Print the data below exactly, but only the lines from the one containing "and Gmax are" down to the one containing "def refPairReset : RefPair", inclusive.

Data extracted from a collection
--------------------

-- ==== Sys2Proof/Machine/TypesHost.lean ====
section
/-! DEFINITION. State of the host interface: rings (R428 to R455), translation unit and faults (R457 to R480). -/

namespace Sys2Proof.Machine

/-- A fetched descriptor (R433): its 32 bytes, its index in the ring, the ring generation at the fetch, whether its tag was
outstanding (R437), and the fault that ended its fetch (R476). -/
structure Desc where
  bytes : List Byte
  didx : Nat
  gen : Nat
  dup : Bool
  lost : Option Nat
  deriving DecidableEq, Repr

/-- Time and identity that the completion of a received frame carries (R443). -/
structure RxInfo where
  ts : Nat
  info1 : Nat
  info2 : Nat
  deriving DecidableEq, Repr

/-- A transfer in progress: descriptor, opcode, bytes moved, byte count, bytes collected or to be written, and the data of
a received frame. -/
structure Transfer where
  desc : Desc
  op : Nat
  off : Nat
  len : Nat
  buf : List Byte
  rx : Option RxInfo
  deriving DecidableEq, Repr

/-- What an access to host memory serves (R466). -/
inductive AccFor where
  | doorbell
  | status
  | fetch (ring : Nat)
  | data (ring : Nat)
  | entry (ring : Nat)
  | play (ring : Nat)
  | record (ring : Nat)
  deriving DecidableEq, Repr

/-- What the completion of a RESUME waits for (R475): the completion of the aborted descriptor, by its CQ and fault, or the first
request of what was restarted. -/
inductive CompGate where
  | free
  | written (cq fid : Nat)
  | issued (what : AccFor)
  deriving DecidableEq, Repr

/-- A completion without its place in the ring (R434); `ts` none takes the time of the write. -/
structure Comp where
  ring : Nat
  op : Nat
  tag : Nat
  didx : Nat
  gen : Nat
  irq : Bool
  status : Nat
  info0 : Nat
  info1 : Nat
  info2 : Nat
  flags : Nat
  ts : Option Nat
  gate : CompGate
  deriving DecidableEq, Repr

/-- What waits to be written into a device-produced ring. -/
inductive RingEntry where
  | comp (c : Comp)
  /-- The first 12 bytes of an event record (R489), and whether its write has outlasted its pass. -/
  | event (bytes : List Byte) (late : Bool)
  /-- The first 30 bytes of a fault record (R471). -/
  | fault (bytes : List Byte)
  deriving DecidableEq, Repr

/-- An RT block taken (R446): first row, descriptor, the rows read or recorded so far as words in channel order, rows
that play as silence from there on, and whether its data is complete. A descriptor that is not taken, and whose completion waits for
its place in the ring's order (R438), is held as a block that has ended. -/
structure RtBlock where
  k : Word
  desc : Desc
  rows : List (List Word)
  failed : Bool
  complete : Bool
  /-- Its completion has been queued. -/
  signalled : Bool
  /-- STATUS and INFO0 of one that was not taken. -/
  ended : Option (Nat × Nat)
  deriving DecidableEq, Repr

/-- One ring as the device holds it. STATE, REASON and GEN are in RING.STAT. -/
structure Ring where
  /-- Device index: CI of a host-produced ring, PI of a device-produced ring. -/
  idx : Nat
  /-- Host index as last accepted from the doorbell page. -/
  seen : Nat
  /-- Entries reserved in a COMPLETION ring (R432). -/
  reserved : Nat
  /-- Descriptors fetched in the present row (R438). -/
  rowFetch : Nat
  fetched : List Desc
  active : Option Transfer
  /-- Posted receive buffers (R443) and received frames that wait for one transfer to end. -/
  posted : List Desc
  rxWait : List (List Byte × RxInfo)
  blocks : List RtBlock
  /-- BULK_TX: completions that wait until so many earlier frames of their transmit queue, none for every queue, have completed
  (R438). -/
  owed : List (Option Nat × Nat × Comp)
  /-- First row of the last block taken, and the due block of the last doorbell read that is not yet judged (R446). -/
  due : Option Word
  outq : List RingEntry
  /-- Completions without a vector sent, and row ticks the oldest has waited (R439). -/
  unsig : Nat
  age : Nat
  /-- Outstanding tags with the CQ position of their completion (R437). -/
  tags : List (Nat × Option Nat)
  /-- Entries written since the ring was enabled (R489). -/
  seq : Nat
  deriving DecidableEq, Repr

def ringReset : Ring where
  idx := 0
  seen := 0
  reserved := 0
  rowFetch := 0
  fetched := []
  active := none
  posted := []
  rxWait := []
  blocks := []
  owed := []
  due := none
  outq := []
  unsig := 0
  age := 0
  tags := []
  seq := 0

/-- Where an access stands: at the entry of a walk level with the address of the table and the R and W so far, or at its
data. -/
inductive AccAt where
  | walk (level table : Nat) (r w : Bool)
  /-- Host physical address and byte count of the read. -/
  | data (pa n : Nat)
  deriving DecidableEq, Repr

/-- An access that waits for a read of host memory: for the entry of its walk, or for its data. -/
structure HostAcc where
  id : Nat
  what : AccFor
  wr : Bool
  cls : Nat
  /-- IO virtual address and byte count still to do. -/
  iova : Nat
  len : Nat
  /-- Bytes still to write, or bytes read so far. -/
  bytes : List Byte
  pos : AccAt
  /-- The read is on the link (R468). -/
  sent : Bool
  /-- The translation it uses, or the walk it runs, lies in the scope of the invalidation that runs (R465). -/
  inv : Bool
  deriving DecidableEq, Repr

/-- One translation of the TLB (R462). -/
structure Tlb where
  base : Nat
  size : Nat
  pa : Nat
  r : Bool
  w : Bool
  lk : Bool
  deriving DecidableEq, Repr

/-- An open fault (R470): identifier, what it served, and the byte offset that a resume starts from. -/
structure OpenFault where
  fid : Nat
  what : AccFor
  deriving DecidableEq, Repr

/-- The host interface and the translation unit. -/
structure HostS where
  rings : Table Ring
  /-- Descriptors fetched from COMMAND and BULK_TX rings in the present row (R438). -/
  rowFetch : Nat
  /-- SEQ of the status page (R426). -/
  seq : Nat
  /-- Rings that raised doorbell-error in the present row. -/
  dbErr : List Nat
  accs : List HostAcc
  nextId : Nat
  /-- Translations, most recently used first. -/
  tlb : List Tlb
  faults : List OpenFault
  nextFid : Nat
  /-- The FAULT ring's own write faulted, and the ring has not been reset since (R473). -/
  frDown : Bool
  /-- MSI-X table words (four to a vector) and pending bits (R420). -/
  msix : Table Word
  pba : BitVec 32
  /-- LOAD of the row that ended (R426). -/
  load : Nat
  /-- The last row that ticked, and the last row before and the first after the last gap in the row ticks (R454). -/
  lastRow : Option Word
  gap : Option (Word × Word)
  deriving DecidableEq, Repr

/-- Vector control words of the MSI-X table come up masked (log entry 26). -/
def msixReset (i : Nat) : Word := if i % 4 = 3 then 1 else 0

def hostReset : HostS where
  rings := []
  rowFetch := 0
  seq := 0
  dbErr := []
  accs := []
  nextId := 0
  tlb := []
  faults := []
  nextFid := 1
  frDown := false
  msix := []
  pba := 0
  load := 0
  lastRow := none
  gap := none

end Sys2Proof.Machine
end

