-- ==== Sys2Proof/Machine/TypesTwn.lean ====
section
/-! DEFINITION. State of the twin unit and the referee (R504 to R531). -/

namespace Sys2Proof.Machine

/-- A MIRROR frame without its acknowledgement: SEQ, records of 24 bytes, copies sent again (R519). -/
structure MirFrame where
  seq : Word
  records : List (List Byte)
  tries : Nat
  deriving DecidableEq, Repr

/-- A REG record held for its row (R518): row, W0 offset, value. -/
structure RegRec where
  row : Word
  off : Nat
  value : Word
  deriving DecidableEq, Repr

/-- The partner's latest HELLO (R511), with this unit's row index at its arrival. -/
structure Hello where
  pairId : Nat
  unit : Nat
  prio : Nat
  estab : Bool
  joinReady : Bool
  claim : Word
  rowIdx : Word
  profile : Word
  guard : Word
  ptpcfg : Word
  ownRow : Word
  deriving DecidableEq, Repr

/-- The digests of one page (R521): row, cluster digests, stitch masks, matrix stitch flag. -/
structure DigestSet where
  row : Word
  digests : List DWord
  masks : List (BitVec 8)
  mtx : Bool
  deriving DecidableEq, Repr

/-- What the referee knows of one unit of a pair (R527): heartbeats heard for rows not yet evaluated as (row, claim word,
STATUS), the latest claim word and STATUS, and consecutive present rows. -/
structure RefUnit where
  heard : List (Word × Word × Word)
  claim : Word
  status : Word
  run : Nat
  deriving DecidableEq, Repr

def refUnitReset : RefUnit := ⟨[], 0, 0, 0⟩

/-- A grant being sent (R529): target unit, NEWGEN, payload and copies sent. -/
structure GrantTx where
  unit : Nat
  newGen : Nat
  payload : List Byte
  copies : Nat
  deriving DecidableEq, Repr

/-- One pair at the referee: GSEQ, rows of hold-off left, rows both units report DIV. Unit states, miss counts and Gmax are
in PSTAT and GMAX; `gmaxSet` says whether a generation has been seen. -/
structure RefPair where
  a : RefUnit
  b : RefUnit
  gmaxSet : Bool
  gseq : Word
  grant : Option GrantTx
  hold : Nat
  divRun : Nat
  deriving DecidableEq, Repr

def refPairReset : RefPair := ⟨refUnitReset, refUnitReset, false, 0, none, 0, 0⟩

/-- The twin unit and the referee. -/
structure TwnS where
  txSeq : Word
  /-- SEQ values accepted last, newest first, at most 64 (R510). -/
  history : List Word
  unacked : List MirFrame
  regHeld : List RegRec
  /-- The last READY reports of value 1 (R146): keys 256 * KIND + core, and 4096 more for the partner's; the row of the report,
  or none once it is old enough for every later tick. -/
  ready : Table (Option (Option Word))
  /-- Whole rows without a HEARTBEAT, one received in the present row, loss already raised (R516). -/
  noHb : Nat
  hbRow : Bool
  lost : Bool
  /-- Rows the twin link has been down; rows of SETTLING left. -/
  downRows : Nat
  settle : Nat
  /-- The pause of R519. -/
  pause : Bool
  hello : Option Hello
  /-- HELLO_SENDs (milliseconds) until a refused unit tries again (R514). -/
  retry : Nat
  /-- The checks have passed; JOINREADY, and a HELLO that shows it has been sent (R515). -/
  checked : Bool
  joinReady : Bool
  joinShown : Bool
  /-- GEN to take at the next row tick (R505). -/
  genDue : Option Nat
  /-- INCARN records taken since the checks passed; values held for JOIN, and whether they are due at the next engine
  tick (R515). -/
  incarns : Nat
  heldRegs : List (Nat × Word)
  heldQueue : List TpRec
  joinDue : Bool
  /-- PINGs sent, twice the delay values of the PONGs, measurement ended (R517). -/
  pings : Nat
  pongs : List Int
  measured : Bool
  /-- The last 16 values of the tick offset, newest first (R517). -/
  deltas : List Int
  /-- Digests of the last rows, own and partner's (R521). -/
  own : List DigestSet
  partner : List DigestSet
  /-- Compared rows since a divergent one, also since PAIRED was entered; by cluster since the stitch masks differed (key
  16: the matrix flags); missing keys: never (R522, R523). -/
  divAge : Nat
  divAgeIn : Nat
  stitchAge : Table Nat
  /-- GSEQ last accepted (R530). -/
  gseq : Option Word
  /-- The grants accepted that wait for their row ticks, oldest first: NEWGEN, RESET (R530, R536). -/
  grants : List (Nat × Bool)
  /-- PRST_OUT is driven active (R531). -/
  prst : Bool
  /-- SEQ of the MBX frame of each twin send (R499). -/
  mbxSeq : Table Word
  pairs : Table RefPair
  deriving DecidableEq, Repr

def twnReset : TwnS where
  txSeq := 0
  history := []
  unacked := []
  regHeld := []
  ready := []
  noHb := 255
  hbRow := false
  lost := true
  downRows := 0
  settle := 0
  pause := false
  hello := none
  retry := 0
  checked := false
  joinReady := false
  joinShown := false
  genDue := none
  incarns := 0
  heldRegs := []
  heldQueue := []
  joinDue := false
  pings := 0
  pongs := []
  measured := false
  deltas := []
  own := []
  partner := []
  divAge := 1024
  divAgeIn := 64
  stitchAge := []
  gseq := none
  grants := []
  prst := false
  mbxSeq := []
  pairs := []

end Sys2Proof.Machine
end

--------------------

**Written answer:**
/-- One pair at the referee: GSEQ, rows of hold-off left, rows both units report DIV. Unit states, miss counts and Gmax are
in PSTAT and GMAX; `gmaxSet` says whether a generation has been seen. -/
structure RefPair where
  a : RefUnit
  b : RefUnit
  gmaxSet : Bool
  gseq : Word
  grant : Option GrantTx
  hold : Nat
  divRun : Nat
  deriving DecidableEq, Repr

def refPairReset : RefPair := ⟨refUnitReset, refUnitReset, false, 0, none, 0, 0⟩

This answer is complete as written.